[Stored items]
****************************************

-- ==== Sys2Proof/Tests/WitnessTile.lean ====
section
/-!
SUPPORT. Witnesses for the statements about one tile's scalar core, its flags and its messages: for each clause a concrete state and
operands that meet its hypotheses together.
-/
namespace Sys2Proof.Tests.TileWit
open Sys2Proof.Machine

/-! StepRunsTheFrontCommand, IdleStepIsOneCycle, CommandsRunWhereTheirUnitExists. -/
theorem wit_front : ({ State.reset with pending := [.heartbeatTick, .moduleReset] } : State).pending = .heartbeatTick :: [.moduleReset] := rfl
theorem wit_idle : State.reset.pending = [] := rfl
theorem wit_unit : (Instr.scalarWake 1535).wf = true ∧ (Instr.scalarWake 1536).wf = false ∧ (Instr.frameTxEnd 11).wf = true ∧
    (Instr.frameTxEnd 12).wf = false := by decide

/-! FetchStopAndEnd. -/
def atEnd : Tile := { core 0 [] with pc := 64 }
def odd : Tile := { core 0 [] with pc := 2 }
def badWord : Tile := { core 0 [] with spz := [(0, true)] }
theorem wit_fetch : odd.pc.toNat % 4 ≠ 0 ∧ atEnd.codelim ≤ atEnd.pc.toNat ∧
    (badWord.pc.toNat % 4 = 0 ∧ badWord.pc.toNat < badWord.codelim ∧ (badWord.touch 0 4).wordPz 0 = true) ∧
    ((core 0 []).pc.toNat % 4 = 0 ∧ (core 0 []).pc.toNat < (core 0 []).codelim ∧ ((core 0 []).touch 0 4).wordPz 0 = false) := by decide
theorem wit_fetched : (core 0x00200000 []).fetch = ((core 0x00200000 []).fetch.1, some 0x00200000) := by decide
def fetched (w : Nat) : Prop := (one (core w [])).tile 0 = core w [] ∧ (core w []).st = .run ∧ (core w []).sleep = .none ∧
  (core w []).issueAt ≤ (one (core w [])).cc ∧ (core w []).fetch = ((core w []).fetch.1, some w)
theorem wit_illegal : fetched 0xFFFFFFFF ∧ definedWord 0xFFFFFFFF = false := by unfold fetched; decide
theorem wit_other : fetched 0x00200000 ∧ definedWord 0x00200000 = true ∧ (0x00200000 : Nat) ≠ 0x00400000 := by unfold fetched; decide
def late : Tile := { core 0x00200000 [] with ready := [(3, 7)] }
theorem wit_unready : late.fetch = (late.fetch.1, some 0x00200000) ∧ late.srcReady 0 [3] = false := by decide
theorem wit_stopStates : (core 0 []).st = .run ∧ ({ Tile.reset with st := .wait } : Tile).st = .wait ∧ Tile.reset.st = .idle := by decide
theorem wit_end : issues (core 0xFC000000 []) 0xFC000000 [] := by decide
def ended : Tile := { core 0xFC000000 [] with sleep := .ending }
def busyEnd : Tile := { ended with qd := [head 0 false] }
theorem wit_tileDone : ((one ended).tile 0).st = .run ∧ ((one ended).tile 0).sleep = .ending ∧ ((one ended).tile 0).quiet = true ∧
    ((one busyEnd).tile 0).sleep = .ending ∧ ((one busyEnd).tile 0).quiet = false := by decide

/-! ScalarArithmeticWritesItsResult. -/
theorem wit_int : ∀ e ∈ intRows, issues (core (encR 0x00 1 2 3 e.func) some6) (encR 0x00 1 2 3 e.func) [2, 3] := by decide
theorem wit_intS0 : ∀ e ∈ intRows, issues (core (encR 0x00 0 2 31 e.func) some6) (encR 0x00 0 2 31 e.func) [2, 31] := by decide
theorem wit_imm : ∀ e ∈ immRows, issues (core (encI e.opc 31 2 31) some6) (encI e.opc 31 2 31) [2] := by decide
theorem wit_movhi : issues (core (encI 0x0D 31 0 0xFFFF) []) (encI 0x0D 31 0 0xFFFF) [] := by decide
theorem wit_fp : ∀ e ∈ fpRows, issues (core (encR 0x01 1 5 6 e.func) some6) (encR 0x01 1 5 6 e.func) [5, 6] := by decide
theorem wit_fma : issues (core (encR 0x01 1 5 6 0x003) some6) (encR 0x01 1 5 6 0x003) [5, 6, 1] := by decide
theorem wit_fabs : ∀ f ∈ [0x00C, 0x00D], issues (core (encR 0x01 1 6 0 f) some6) (encR 0x01 1 6 0 f) [6] := by decide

****************************************

The task
Write out every record exactly as it appears above.

Your solution
-- ==== Sys2Proof/Tests/WitnessTile.lean ====
section
/-!
SUPPORT. Witnesses for the statements about one tile's scalar core, its flags and its messages: for each clause a concrete state and
operands that meet its hypotheses together.
-/
namespace Sys2Proof.Tests.TileWit
open Sys2Proof.Machine

/-! StepRunsTheFrontCommand, IdleStepIsOneCycle, CommandsRunWhereTheirUnitExists. -/
theorem wit_front : ({ State.reset with pending := [.heartbeatTick, .moduleReset] } : State).pending = .heartbeatTick :: [.moduleReset] := rfl
theorem wit_idle : State.reset.pending = [] := rfl
theorem wit_unit : (Instr.scalarWake 1535).wf = true ∧ (Instr.scalarWake 1536).wf = false ∧ (Instr.frameTxEnd 11).wf = true ∧
    (Instr.frameTxEnd 12).wf = false := by decide

/-! FetchStopAndEnd. -/
def atEnd : Tile := { core 0 [] with pc := 64 }
def odd : Tile := { core 0 [] with pc := 2 }
def badWord : Tile := { core 0 [] with spz := [(0, true)] }
theorem wit_fetch : odd.pc.toNat % 4 ≠ 0 ∧ atEnd.codelim ≤ atEnd.pc.toNat ∧
    (badWord.pc.toNat % 4 = 0 ∧ badWord.pc.toNat < badWord.codelim ∧ (badWord.touch 0 4).wordPz 0 = true) ∧
    ((core 0 []).pc.toNat % 4 = 0 ∧ (core 0 []).pc.toNat < (core 0 []).codelim ∧ ((core 0 []).touch 0 4).wordPz 0 = false) := by decide
theorem wit_fetched : (core 0x00200000 []).fetch = ((core 0x00200000 []).fetch.1, some 0x00200000) := by decide
def fetched (w : Nat) : Prop := (one (core w [])).tile 0 = core w [] ∧ (core w []).st = .run ∧ (core w []).sleep = .none ∧
  (core w []).issueAt ≤ (one (core w [])).cc ∧ (core w []).fetch = ((core w []).fetch.1, some w)
theorem wit_illegal : fetched 0xFFFFFFFF ∧ definedWord 0xFFFFFFFF = false := by unfold fetched; decide
theorem wit_other : fetched 0x00200000 ∧ definedWord 0x00200000 = true ∧ (0x00200000 : Nat) ≠ 0x00400000 := by unfold fetched; decide
def late : Tile := { core 0x00200000 [] with ready := [(3, 7)] }
theorem wit_unready : late.fetch = (late.fetch.1, some 0x00200000) ∧ late.srcReady 0 [3] = false := by decide
theorem wit_stopStates : (core 0 []).st = .run ∧ ({ Tile.reset with st := .wait } : Tile).st = .wait ∧ Tile.reset.st = .idle := by decide
theorem wit_end : issues (core 0xFC000000 []) 0xFC000000 [] := by decide
def ended : Tile := { core 0xFC000000 [] with sleep := .ending }
def busyEnd : Tile := { ended with qd := [head 0 false] }
theorem wit_tileDone : ((one ended).tile 0).st = .run ∧ ((one ended).tile 0).sleep = .ending ∧ ((one ended).tile 0).quiet = true ∧
    ((one busyEnd).tile 0).sleep = .ending ∧ ((one busyEnd).tile 0).quiet = false := by decide

/-! ScalarArithmeticWritesItsResult. -/
theorem wit_int : ∀ e ∈ intRows, issues (core (encR 0x00 1 2 3 e.func) some6) (encR 0x00 1 2 3 e.func) [2, 3] := by decide
theorem wit_intS0 : ∀ e ∈ intRows, issues (core (encR 0x00 0 2 31 e.func) some6) (encR 0x00 0 2 31 e.func) [2, 31] := by decide
theorem wit_imm : ∀ e ∈ immRows, issues (core (encI e.opc 31 2 31) some6) (encI e.opc 31 2 31) [2] := by decide
theorem wit_movhi : issues (core (encI 0x0D 31 0 0xFFFF) []) (encI 0x0D 31 0 0xFFFF) [] := by decide
theorem wit_fp : ∀ e ∈ fpRows, issues (core (encR 0x01 1 5 6 e.func) some6) (encR 0x01 1 5 6 e.func) [5, 6] := by decide
theorem wit_fma : issues (core (encR 0x01 1 5 6 0x003) some6) (encR 0x01 1 5 6 0x003) [5, 6, 1] := by decide
theorem wit_fabs : ∀ f ∈ [0x00C, 0x00D], issues (core (encR 0x01 1 6 0 f) some6) (encR 0x01 1 6 0 f) [6] := by decide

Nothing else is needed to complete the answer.